**EXCERPTED RECORDS:**
◆ ◆ ◆ ◆ ◆ ◆ ◆
/-- Begin the next item that can be sent; items that cannot complete at once with their status. -/
def startItems (s : State) (c : Nat) : List FabItem → State
  | [] => s.setFabQ c { s.fabQ c with items := [] }
  | it :: rest =>
    let x := itemSend s c it
    let host := match it with
      | .host _ _ _ => true
      | .desc _ => false
    match sendStatus s x.1 x.2.1 x.2.2.2.1 host with
    | .OK =>
      let o := ownHeader s x.1 (c + 1) 0 x.2.1 x.2.2.1 x.2.2.2.1
      let s := o.2.setFabQ c { o.2.fabQ c with items := rest, now := some (it, x.1) }
      sendBoth s x.1 o.1 x.2.2.2.2
    | st => startItems (itemDone s c it st) c rest

/-- The queue goes on if nothing is under way and the fabric does not hold its work (R377). -/
def queueRun (s : State) (c : Nat) : State := if (s.fabQ c).now.isSome || s.held 23 then s else startItems s c (s.fabQ c).items

/-- FAB_TXQ_TAIL: descriptors are handed over; a tail that would overrun the head is refused (R455). -/
def txqTail (s : State) (c v : Nat) : State × Status :=
  let size := 2 ^ s.fld (FAB_TXQ_CTRL_SIZE c)
  let old := s.fld (FAB_TXQ_TAIL c)
  let free := (s.fld (FAB_TXQ_HEAD c) + 2 * size - 1 - old) % size
  let n := (v + size - old) % size
  if !s.flag (FAB_TXQ_CTRL_EN c) then (s, .OK)
  else if size ≤ v || free < n then (s.refuse fabErr .FAB_QUEUE_FULL, .FAB_QUEUE_FULL)
  else
    let new := (List.range n).map fun i => FabItem.desc ((old + i) % size)
    let s := s.put (FAB_TXQ_TAIL c) v
    (queueRun (s.setFabQ c { s.fabQ c with items := (s.fabQ c).items ++ new }) c, .OK)

/-- FAB_SEND: the frame goes behind the descriptors of its class (R456). -/
def fabSend (s : State) (r : CmdRef) (cls dst : Nat) (d : List Byte) : State :=
  let c := cls - 1
  queueRun (s.setFabQ c { s.fabQ c with items := (s.fabQ c).items ++ [.host r dst d] }) c

/-- FABRIC_TX_COMPLETE: the later copy's last fragment has left; `waited` is the longest wait of its fragments in ns (R447). -/
def txComplete (s : State) (c waited : Nat) : State :=
  match (s.fabQ c).now with
  | none => s
  | some (it, _) =>
    let s := s.setFabQ c { s.fabQ c with now := none }
    queueRun (itemDone (s.put FAB_TXWAIT_TXWAIT_MAX (max waited (s.fld FAB_TXWAIT_TXWAIT_MAX))) c it .OK) c

/-- The abort of a FAB_SEND: its frame leaves the queue, or its copies under way are closed with K30.7 (R414, R456). -/
def fabCancel (s : State) (r : CmdRef) : State :=
  s.each (List.range 3) fun s c =>
    let q := s.fabQ c
    let isIt := fun (i : FabItem) => match i with
      | .host x _ _ => decide (x = r)
      | .desc _ => false
    match q.now with
    | some (it, k) =>
      if isIt it then
        queueRun ((s.setFabQ c { q with now := none }).each [2 * k, 2 * k + 1] fun s p => s.when (portIsUp s p) fun s => s.emit (.closeBad p)) c
      else s.setFabQ c { q with items := q.items.filter fun i => !isIt i }
    | none => s.setFabQ c { q with items := q.items.filter fun i => !isIt i }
◆ ◆ ◆ ◆ ◆ ◆ ◆
**THE TASK:**
Go through the data and copy each line exactly as it was written.

**YOUR RESPONSE:**
/-- Begin the next item that can be sent; items that cannot complete at once with their status. -/
def startItems (s : State) (c : Nat) : List FabItem → State
  | [] => s.setFabQ c { s.fabQ c with items := [] }
  | it :: rest =>
    let x := itemSend s c it
    let host := match it with
      | .host _ _ _ => true
      | .desc _ => false
    match sendStatus s x.1 x.2.1 x.2.2.2.1 host with
    | .OK =>
      let o := ownHeader s x.1 (c + 1) 0 x.2.1 x.2.2.1 x.2.2.2.1
      let s := o.2.setFabQ c { o.2.fabQ c with items := rest, now := some (it, x.1) }
      sendBoth s x.1 o.1 x.2.2.2.2
    | st => startItems (itemDone s c it st) c rest

/-- The queue goes on if nothing is under way and the fabric does not hold its work (R377). -/
def queueRun (s : State) (c : Nat) : State := if (s.fabQ c).now.isSome || s.held 23 then s else startItems s c (s.fabQ c).items

/-- FAB_TXQ_TAIL: descriptors are handed over; a tail that would overrun the head is refused (R455). -/
def txqTail (s : State) (c v : Nat) : State × Status :=
  let size := 2 ^ s.fld (FAB_TXQ_CTRL_SIZE c)
  let old := s.fld (FAB_TXQ_TAIL c)
  let free := (s.fld (FAB_TXQ_HEAD c) + 2 * size - 1 - old) % size
  let n := (v + size - old) % size
  if !s.flag (FAB_TXQ_CTRL_EN c) then (s, .OK)
  else if size ≤ v || free < n then (s.refuse fabErr .FAB_QUEUE_FULL, .FAB_QUEUE_FULL)
  else
    let new := (List.range n).map fun i => FabItem.desc ((old + i) % size)
    let s := s.put (FAB_TXQ_TAIL c) v
    (queueRun (s.setFabQ c { s.fabQ c with items := (s.fabQ c).items ++ new }) c, .OK)

/-- FAB_SEND: the frame goes behind the descriptors of its class (R456). -/
def fabSend (s : State) (r : CmdRef) (cls dst : Nat) (d : List Byte) : State :=
  let c := cls - 1
  queueRun (s.setFabQ c { s.fabQ c with items := (s.fabQ c).items ++ [.host r dst d] }) c

/-- FABRIC_TX_COMPLETE: the later copy's last fragment has left; `waited` is the longest wait of its fragments in ns (R447). -/
def txComplete (s : State) (c waited : Nat) : State :=
  match (s.fabQ c).now with
  | none => s
  | some (it, _) =>
    let s := s.setFabQ c { s.fabQ c with now := none }
    queueRun (itemDone (s.put FAB_TXWAIT_TXWAIT_MAX (max waited (s.fld FAB_TXWAIT_TXWAIT_MAX))) c it .OK) c

/-- The abort of a FAB_SEND: its frame leaves the queue, or its copies under way are closed with K30.7 (R414, R456). -/
def fabCancel (s : State) (r : CmdRef) : State :=
  s.each (List.range 3) fun s c =>
    let q := s.fabQ c
    let isIt := fun (i : FabItem) => match i with
      | .host x _ _ => decide (x = r)
      | .desc _ => false
    match q.now with
    | some (it, k) =>
      if isIt it then
        queueRun ((s.setFabQ c { q with now := none }).each [2 * k, 2 * k + 1] fun s p => s.when (portIsUp s p) fun s => s.emit (.closeBad p)) c
      else s.setFabQ c { q with items := q.items.filter fun i => !isIt i }
    | none => s.setFabQ c { q with items := q.items.filter fun i => !isIt i }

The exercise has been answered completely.